Com uma atuação dolorosa de Araya, que sabe como viver essa personagem que tem tantas limitações impostas. A panela de pressão dessa situação vai chiando, vai alcançando cada vez mais o seu limite. A intensidade de cena passa pela tela: nós, do outro lado, sentimos a tensão e a ânsia em Clara de ser mais do que aquilo que os outros impõem. Muito disso também vem da direção firme de Nathalie Álvarez Mesén, que faz sua estreia em longas após uma excepcional carreira de curtas. A forma de filmar Clara, sempre a fechando no quadro, aumenta a emoção.

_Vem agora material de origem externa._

-- ==== Sys2Proof/Machine/State.lean ====
section
/-! DEFINITION. The state of the AB9324 as plain data: the register file, memory, device time, what each block holds
beside its registers, the beat sequencer, the control cores, and the queue of commands that wait. -/

namespace Sys2Proof.Machine

/-- Why a step ends in a fault. The block itself never stops with one: every error of the spec is a completion code,
a status or a page in FAULT, all of which are next states. -/
inductive Fault where
deriving DecidableEq, Repr

/-- Why a step is refused. -/
inductive Refusal where
  /-- Raised by the dispatcher for a command that has no meaning in this model yet; safe, nothing is claimed of it. -/
  | notModelled (mnemonic : String)
deriving DecidableEq, Repr

/-- Completion codes of R60. -/
inductive Code where
  | okay
  | unavailable
  | decodeError
  | denied
  | dataError
deriving DecidableEq, Repr

/-- Block states of R51. -/
inductive BState where
  | stopped
  | starting
  | running
  | draining
  | fault
deriving DecidableEq, Repr

/-- What a synthesiser keeps beside its registers (R91, R94, R95, R792): the time it entered its state, whether it has
been LOCKED since it last left OFF, whether the settling counts as from OFF (60 µs), whether a relock goes back to a
calibration, the chains whose calibration the hop must measure, and those that did not converge. -/
structure Syn where
  entered : Nat
  wasLocked : Bool
  slow : Bool
  fromCal : Bool
  need : List Nat
  failed : List Nat
deriving DecidableEq, Repr

def Syn.reset : Syn := { entered := 0, wasLocked := false, slow := false, fromCal := false, need := [], failed := [] }

/-- Front-end lines of a chain: whether the device drives them, and which are active (R111 to R114). -/
structure Fem where
  live : Bool
  tx : Bool
  rx : Bool
  pa : Bool
  lnab : Bool
deriving DecidableEq, Repr

def Fem.inert : Fem := { live := false, tx := false, rx := false, pa := false, lnab := false }

/-- A calibration commanded by CHP_CAL_CMD (R109, R110): its quad and channel, MON's channel before it, and a hop of
SYN_M held until it ends. -/
structure CalRun where
  quad : Nat
  centre : Nat
  width : Nat
  monCentre : Nat
  monWidth : Nat
  heldHop : Option (Nat × Nat)
deriving DecidableEq, Repr

/-- One channel entry of the regulatory table (R126). Power in 0.25 dB; `psd` none for no limit. -/
structure RegEntry where
  lo : Nat
  hi : Nat
  eirp : Int
  psd : Option Int
  dutyMax : Nat
  disallowed : Bool
  dfs : Bool
  indoorOnly : Bool
  noTx : Bool
  dutyWindow : Nat
deriving DecidableEq, Repr

/-- The regulatory slot in force (R125). -/
structure RegTab where
  indoor : Bool
  entries : List RegEntry
  gains : List Int
deriving DecidableEq, Repr

/-- Where a transmit command stands (R98, R115). -/
inductive TxPhase where
  | held
  | armed
  | sending
deriving DecidableEq, Repr

/-- What the PPDU of a transmit command is: PPDU `i` of the plan, a response, the tag lane's own never. -/
inductive TxKind where
  | planned (index : Nat)
  | response
deriving DecidableEq, Repr

/-- A transmit command the chain pool holds (R98). Powers per radio chain in 0.25 dB, as asked and as sent after correction
and clamp (R119, R128); times in ns: `dur` of what is sent, `planned` the duration the duty check takes (R130); `ndp` and `ndpa` as
in the request. -/
structure TxCmd where
  kind : TxKind
  beat : Nat
  chains : Nat
  asked : List Int
  powers : List Int
  start : Nat
  latest : Nat
  dur : Nat
  planned : Nat
  phase : TxPhase
  wasHeld : Bool
  first : Nat
  clamped : Bool
  scale : Nat
  chainLost : Bool
  paOver : Nat
  underrun : Bool
  ru : List Nat
  ndp : Option Nat
  ndpa : Option Nat
deriving DecidableEq, Repr

/-- A completion of the transmit path (R216). -/
structure TxDone where
  radio : Nat
  kind : TxKind
  beat : Nat
  status : Nat
  clamped : Bool
  scale : Nat
  chainLost : Bool
  paOver : Nat
  first : Nat
  ru : List Nat
deriving DecidableEq, Repr

/-- The chain pool beside its registers: synthesisers A, B, C and M; front-end lines of chains 0 to 23 and MON (24);
transmit commands by radio, and those held behind them (R98); over-power events of each chain (round, count); airtime bins of each radio (ms, ns);
the CHP_CAL_CMD calibration; the regulatory slot. -/
structure Pool where
  syn : List Syn
  fem : List (Nat × Fem)
  tx : List (Nat × TxCmd)
  wait : List (Nat × TxCmd)
  overs : List (Nat × (Nat × Nat))
  bins : List (Nat × List (Nat × Nat))
  cal : Option CalRun
  /-- When a STARTING quad began to wait for its owner's lock (R82). -/
  quadFrom : List (Nat × Nat)
  /-- Completions not yet taken by the MAC and the air scheduler. -/
  done : List TxDone
  reg : Option RegTab
deriving DecidableEq, Repr

def Pool.reset : Pool :=
  { syn := List.replicate 4 Syn.reset, fem := [], tx := [], wait := [], overs := [], bins := [], cal := none,
    quadFrom := [], done := [], reg := none }
/-- Where a receive instance stands (R136): nothing found; an energy rise in its AGC steps; detected, before the L-SIG
decision; in its SIG fields; in STF or LTF; in data. -/
inductive RxPhase where
  | idle
  | agc
  | found
  | sig
  | ltf
  | data
deriving DecidableEq, Repr

/-- One user of a trigger-based PPDU as the MAC gives it (R163), and what became of it: its timing offset in 12.5 ns and
frequency offset in 20 Hz (R167). -/
structure TbUser where
  sta : Nat
  ruSize : Nat
  ruPos : Nat
  mcs : Nat
  nss : Nat
  ldpc : Bool
  psduLen : Nat
  present : Bool
  timing : Int
  cfo : Int
  ok : Nat
  bad : Nat
deriving DecidableEq, Repr

/-- The trigger parameters of R163: expected start in ns, UL length, whether EHT, GI and LTF code, number of LTFs, users. -/
structure TbParams where
  expect : Nat
  ulLen : Nat
  eht : Bool
  giLtf : Nat
  nltf : Nat
  users : List TbUser
deriving DecidableEq, Repr

/-- A PPDU's hold on the channel for CCA (R237): until when in ns by its L-SIG, its level in dBm, whether it is a HE or
EHT PPDU of another BSS, its colour, and whether it was counted as ignored. -/
structure Cca where
  untilNs : Nat
  level : Int
  obss : Bool
  colour : Nat
  counted : Bool
deriving DecidableEq, Repr

/-- A fraction. -/
structure Fr where
  num : Int
  den : Nat
deriving DecidableEq, Repr

/-- A complex number of fractions. -/
structure Cx where
  re : Fr
  im : Fr
deriving DecidableEq, Repr

/-- A data tone in reception: the estimate of its LTF, the estimate now tracked (R157), the one its filters were computed from. -/
structure RxTone where
  tone : Nat
  unit : Nat
  sub : Nat
  group : Option Nat
  ltf : List (List Cx)
  h : List (List Cx)
  f : List (List Cx)
deriving DecidableEq, Repr

/-- How the streams of a 26-tone unit are detected (R153, R155): their order, how many are cancelled before joint detection, and
the SINR of each at its detection. -/
structure RxUnit where
  unit : Nat
  order : List Nat
  depth : Nat
  sinr : List (Nat × Fr)
deriving DecidableEq, Repr

/-- An RU in reception: its users and the bits per symbol of each of its streams, its digital gain in 0.25 dB (R142), its noise
power, its tones and units, the data symbols with tracking, and the soft output of the last symbol by tone and stream (R156). -/
structure RxRu where
  users : List Nat
  cons : List Nat
  dig : Int
  noise : Fr
  tones : List RxTone
  units : List RxUnit
  lms : Nat
  soft : List (Nat × Nat × Cx)
deriving DecidableEq, Repr

/-- What the decoder counted for a user (R158, R159): codewords, those not converged, iterations in all and at most. -/
structure DecStat where
  n : Nat
  fail : Nat
  iters : Nat
  peak : Nat
deriving DecidableEq, Repr

/-- The statistics words of a receive report (R175). -/
structure RxStats where
  cwFail : Nat
  iterMean : Nat
  iterPeak : Nat
  rssi : Nat
  snr : Nat
  evm : Nat
  nf : Nat
  cfo : Nat
  timing : Nat
  rssiCh : List Nat
  sinrMin : Nat
  osicDepth : Nat
  lmsSyms : Nat
  gainMin : Nat
deriving DecidableEq, Repr

/-- A receive instance beside its registers. `acqNs` is the first sample its acquisition counts from, `levels` and `gains` the
level in dBm and the analog gain in dB of each radio chain (none listed: idle gain), `coarse` and `fine` the frequency estimates
in 20 Hz (R143), `rus` and `dec` the data in reception. `ref` is the power at the gain freeze in dBm, `hold` the end in ns of a
restart-reference hold (R152, R796), `est` whether an estimate went to venue coordination. -/
structure Rx where
  phase : RxPhase
  riseNs : Nat
  acqNs : Nat
  startNs : Nat
  startFrac : Nat
  levels : List Int
  gains : List Nat
  coarse : Int
  fine : Int
  rus : List RxRu
  dec : List (Nat × DecStat)
  ref : Int
  format : Nat
  bw : Nat
  ldpc : Bool
  punct : Nat
  mcs : Nat
  nss : Nat
  giLtf : Nat
  ruSize : Nat
  ruPos : Nat
  psduLen : Nat
  dur01 : Nat
  colour : Nat
  obss : Bool
  est : Bool
  ok : Nat
  bad : Nat
  hold : Option Nat
  tb : Option TbParams
  tbActive : Bool
  cca : Option Cca
deriving DecidableEq, Repr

Por fim, é interessante como Mesén nunca se rende ao óbvio ou ao piegas. Apesar das possibilidades de entrar nesse tipo de história e filmagem, exagerando na dose de sentimentalismo, Clara Sola é sóbria. Isso é certeiro para que a emoção, ao final, seja explosiva, chocante, inesperada. É como se o roteiro de Maria Camila Arias e Mesén deixassem tudo uma calmaria para que, quando chega a tempestade, as coisas passem por uma revolução. Por isso é um final tão marcante. O roteiro e direção nos acostumam de um jeito e encerram de outro.


Clara Sola, assim, é um dos bons filmes de 2022. Maduro, intenso e com boas atuações, o longa-metragem fala acertadamente sobre como a religião pode encapsular as pessoas dentro de uma bolha, tirando-a seus desejos, pretensões, ideias e até sexualidade. Fica aqui a dica de um programa como esse meu que fiz quase sem querer: assistir Clara Sola e Leona para ver essas diferentes facetas. São dois grandes filmes, cada um a sua maneira (ainda que, confesso, tenha gostado mais do mexicano). Já passou da hora de refletirmos sobre a religião na sociedade.